╔══

-- ==== Sys2Proof/Laws/Ops.lean ====
section
/-! SUPPORT. One lemma for each shared operation: everything it can do, so that no proof unfolds it. -/

namespace Sys2Proof.Machine

/-! The frame of a command. -/

/-- What a command answers: refused in the fatal state, else its body's state; never a stop. -/
theorem command_next {body : State → State} {s t : State} (h : command body s = .next t) :
    (s.fatal = true ∧ t = refuse s) ∨ (s.fatal = false ∧ t = body s) := by
  simp only [command, Host.Outcome.next.injEq] at h
  cases hf : s.fatal <;> simp [hf] at h <;> simp [h]

@[simp] theorem command_live {body : State → State} {s : State} (h : s.fatal = false) :
    command body s = .next (body s) := by simp [command, h]

@[simp] theorem command_fatal {body : State → State} {s : State} (h : s.fatal = true) :
    command body s = .next (refuse s) := by simp [command, h]

@[simp] theorem commandAlways_eq (body : State → State) (s : State) : commandAlways body s = .next (body s) := rfl

theorem legal_cases (ok : Bool) (body : State → State) (s : State) :
    (ok = true ∧ legal ok body s = body s) ∨ (ok = false ∧ legal ok body s = raiseFault .illegalCmd s) := by
  cases ok <;> simp [legal]

@[simp] theorem legal_true {ok : Bool} {body : State → State} {s : State} (h : ok = true) :
    legal ok body s = body s := by simp [legal, h]

@[simp] theorem legal_false {ok : Bool} {body : State → State} {s : State} (h : ok = false) :
    legal ok body s = raiseFault .illegalCmd s := by simp [legal, h]

theorem require_cases (valid : State → Bool) (body : State → State) (s : State) :
    (valid s = true ∧ require valid body s = body s) ∨
      (valid s = false ∧ require valid body s = raiseFault .uninit s) := by
  cases h : valid s <;> simp [require, h]

@[simp] theorem require_true {valid : State → Bool} {body : State → State} {s : State} (h : valid s = true) :
    require valid body s = body s := by simp [require, h]

@[simp] theorem require_false {valid : State → Bool} {body : State → State} {s : State} (h : valid s = false) :
    require valid body s = raiseFault .uninit s := by simp [require, h]

theorem check_cases (ok : State → Bool) (e : ErrCode) (body : State → State) (s : State) :
    (ok s = true ∧ check ok e body s = body s) ∨ (ok s = false ∧ check ok e body s = raiseFault e s) := by
  cases h : ok s <;> simp [check, h]

@[simp] theorem check_true {ok : State → Bool} {e : ErrCode} {body : State → State} {s : State} (h : ok s = true) :
    check ok e body s = body s := by simp [check, h]

@[simp] theorem check_false {ok : State → Bool} {e : ErrCode} {body : State → State} {s : State}
    (h : ok s = false) : check ok e body s = raiseFault e s := by simp [check, h]

/-- Both buffers end at or below the top of the address space (spec/20_memory.md R55). -/
theorem buffersInRange_iff (s : State) :
    buffersInRange s = true ↔ inAddr s (numBlocks s) ≤ 2 ^ 64 ∧ outAddr s (numBlocks s) ≤ 2 ^ 64 := by
  simp [buffersInRange]

/-- A block of a buffer in range ends at or below the top of the address space: the second test of
spec/47_host_commands.md R223 and R224 fails only where the test of spec/20_memory.md R55 does. -/
theorem blockEnd_of_buffersInRange {s : State} {i : Nat} (h : buffersInRange s = true) (hi : i < numBlocks s) :
    inAddr s (i + 1) ≤ 2 ^ 64 ∧ outAddr s (i + 1) ≤ 2 ^ 64 := by
  rw [buffersInRange_iff] at h
  simp only [inAddr, outAddr] at h ⊢
  omega

/-- A single-block access runs when all its range tests hold, and else raises `E_RANGE`. -/
theorem blockAccess_cases (addr : State → Nat → Nat) (i : Nat) (body : State → State) (s : State) :
    ((i < numBlocks s ∧ addr s (i + 1) ≤ 2 ^ 64 ∧ buffersInRange s = true) ∧ blockAccess addr i body s = body s) ∨
      (¬ (i < numBlocks s ∧ addr s (i + 1) ≤ 2 ^ 64 ∧ buffersInRange s = true) ∧
        blockAccess addr i body s = raiseFault .range s) := by
  by_cases h : i < numBlocks s
  · by_cases h' : addr s (i + 1) ≤ 2 ^ 64
    · cases h'' : buffersInRange s <;> simp only [blockAccess, check, h, h', h''] <;> simp
    · exact .inr ⟨fun hc => h' hc.2.1, by simp only [blockAccess, check, h, h']; simp⟩
  · exact .inr ⟨fun hc => h hc.1, by simp only [blockAccess, check, h]; simp⟩

/-- No test of a list fails exactly when every test holds. -/
theorem firstFailure_none_iff (l : List (Bool × ErrCode)) :
    firstFailure l = none ↔ ∀ q ∈ l, q.1 = true := by
  induction l with
  | nil => simp [firstFailure]
  | cons q rest ih =>
    obtain ⟨ok, e⟩ := q
    cases ok <;> simp [firstFailure, ih]

/-- The first failure is a failing test whose predecessors all hold. -/
theorem firstFailure_some_iff (l : List (Bool × ErrCode)) (e : ErrCode) :
    firstFailure l = some e ↔ ∃ a b, l = a ++ (false, e) :: b ∧ ∀ q ∈ a, q.1 = true := by
  induction l with
  | nil => simp [firstFailure]
  | cons q rest ih =>
    obtain ⟨ok, e'⟩ := q
    cases ok with
    | true =>
      simp only [firstFailure, if_true, ih]
      constructor
      · rintro ⟨a, b, rfl, ha⟩
        exact ⟨(true, e') :: a, b, rfl, by simpa using ha⟩
      · rintro ⟨a, b, hl, ha⟩
        cases a with
        | nil => simp at hl
        | cons q a =>
          simp only [List.cons_append, List.cons.injEq] at hl
          exact ⟨a, b, hl.2, fun q hq => ha q (List.mem_cons_of_mem _ hq)⟩
    | false =>
      simp only [firstFailure]
      constructor
      · intro h
        simp only [Bool.false_eq_true, if_false, Option.some.injEq] at h
        exact ⟨[], rest, by simp [h], by simp⟩
      · rintro ⟨a, b, hl, ha⟩
        cases a with
        | nil => simp_all
        | cons q a =>
          simp only [List.cons_append, List.cons.injEq] at hl
          have := ha q List.mem_cons_self
          rw [← hl.1] at this
          simp at this

theorem checkAll_cases (tests : State → List (Bool × ErrCode)) (body : State → State) (s : State) :
    (firstFailure (tests s) = none ∧ checkAll tests body s = body s) ∨
      (∃ e, firstFailure (tests s) = some e ∧ checkAll tests body s = raiseFault e s) := by
  cases h : firstFailure (tests s) <;> simp [checkAll, h]

/-! Register operations. -/

/-- Bit `r` of `RKV` is set by the write of round key `r`, and no other bit changes (spec/10_state.md R29). -/
theorem setRkv_getLsbD (v : BitVec 11) {r j : Nat} (hj : j ≤ 10) :
    (setRkv v r).getLsbD j = (v.getLsbD j || decide (j = r)) := by
  simp only [setRkv, BitVec.getLsbD_or, BitVec.getLsbD_shiftLeft]
  rcases Nat.lt_trichotomy j r with h | h | h
  · simp [h, show j ≠ r by omega]
  · subst h; simp [show j < 11 by omega]
  · simp [show ¬ j < r by omega, show j ≠ r by omega, show j - r ≠ 0 by omega]

/-- The whole schedule is valid exactly when all eleven bits are set (spec/10_state.md R24). -/
theorem ksValid_iff (s : State) : ksValid s = true ↔ ∀ r, r ≤ 10 → rkValid s r = true := by
  simp only [ksValid, rkValid, beq_iff_eq]
  constructor
  · intro h r hr
    rw [h]
    interval_cases r <;> rfl
  · intro h
    apply BitVec.eq_of_getLsbD_eq
    intro i hi
    rw [h i (by omega)]
    interval_cases i <;> rfl

/-- What the in-place transformations do. -/
theorem transformS_cases (f : State → Block → Block) (s : State) :
    (s.sV = true ∧ transformS f s = { s with regS := f s s.regS, rsp := .ok, rdata := 0#128 }) ∨
      (s.sV = false ∧ transformS f s = raiseFault .uninit s) := by
  cases h : s.sV <;> simp [transformS, require, h, respondZero, respond]

/-! The choice of the next agent. -/

/-- The picked agent is one of those that may step. -/
theorem pick_mem {sched enabled : List Nat} {t : Nat} (h : pick sched enabled = some t) : t ∈ enabled :=
  List.mem_of_getElem? h

/-- There is a picked agent exactly when one may step. -/
theorem pick_eq_none_iff {sched enabled : List Nat} : pick sched enabled = none ↔ enabled = [] := by
  constructor
  · intro h
    rw [pick, List.getElem?_eq_none_iff] at h
    by_contra hne
    have : 0 < enabled.length := List.length_pos_iff.mpr hne
    have := Nat.mod_lt (sched.headD 0) this
    omega
  · rintro rfl
    rfl

/-- A property each `f i` keeps is kept by all of them in turn. -/
theorem forUpTo_keeps {f : Nat → State → State} {P : State → Prop} (hf : ∀ i s, P s → P (f i s)) (n : Nat)
    {s : State} (hs : P s) : P (forUpTo f n s) := by
  induction n with
  | zero => exact hs
  | succ n ih => exact hf n _ ih

/-! The command port. -/

theorem step_idle {s : State} (h : s.host = []) : step s = .next s := by simp [step, takeMove, h]

theorem step_command {s : State} {cmd : CmdWord} {w : Block} {rest : List HostMove}
    (h : s.host = .command cmd w :: rest) : step s = issue cmd (present w rest s) := by simp [step, takeMove, h]

theorem step_rst {s : State} {rest : List HostMove} (h : s.host = .rst :: rest) :
    step s = .next (resetCore { s with host := rest }) := by simp [step, takeMove, h]

theorem step_store {s : State} {addr : Word64} {b : Byte} {rest : List HostMove}
    (h : s.host = .store addr b :: rest) :
    step s = .next { s with host := rest, mem := s.mem.write addr.toNat b } := by simp [step, takeMove, h]

theorem issue_ok {cmd : CmdWord} {i : Instr} {s : State} (h : decode cmd = .ok i) : issue cmd s = exec i s := by
  simp [issue, h]

theorem issue_error {cmd : CmdWord} {e : Illegal} {s : State} (h : decode cmd = .error e) :
    issue cmd s = illegalCommand s := by simp [issue, h]

end Sys2Proof.Machine
end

╚══

Working through the data above, find every line holding "outAddr" and copy it.

[Reply to the exercise]
    buffersInRange s = true ↔ inAddr s (numBlocks s) ≤ 2 ^ 64 ∧ outAddr s (numBlocks s) ≤ 2 ^ 64 := by
    inAddr s (i + 1) ≤ 2 ^ 64 ∧ outAddr s (i + 1) ≤ 2 ^ 64 := by
  simp only [inAddr, outAddr] at h ⊢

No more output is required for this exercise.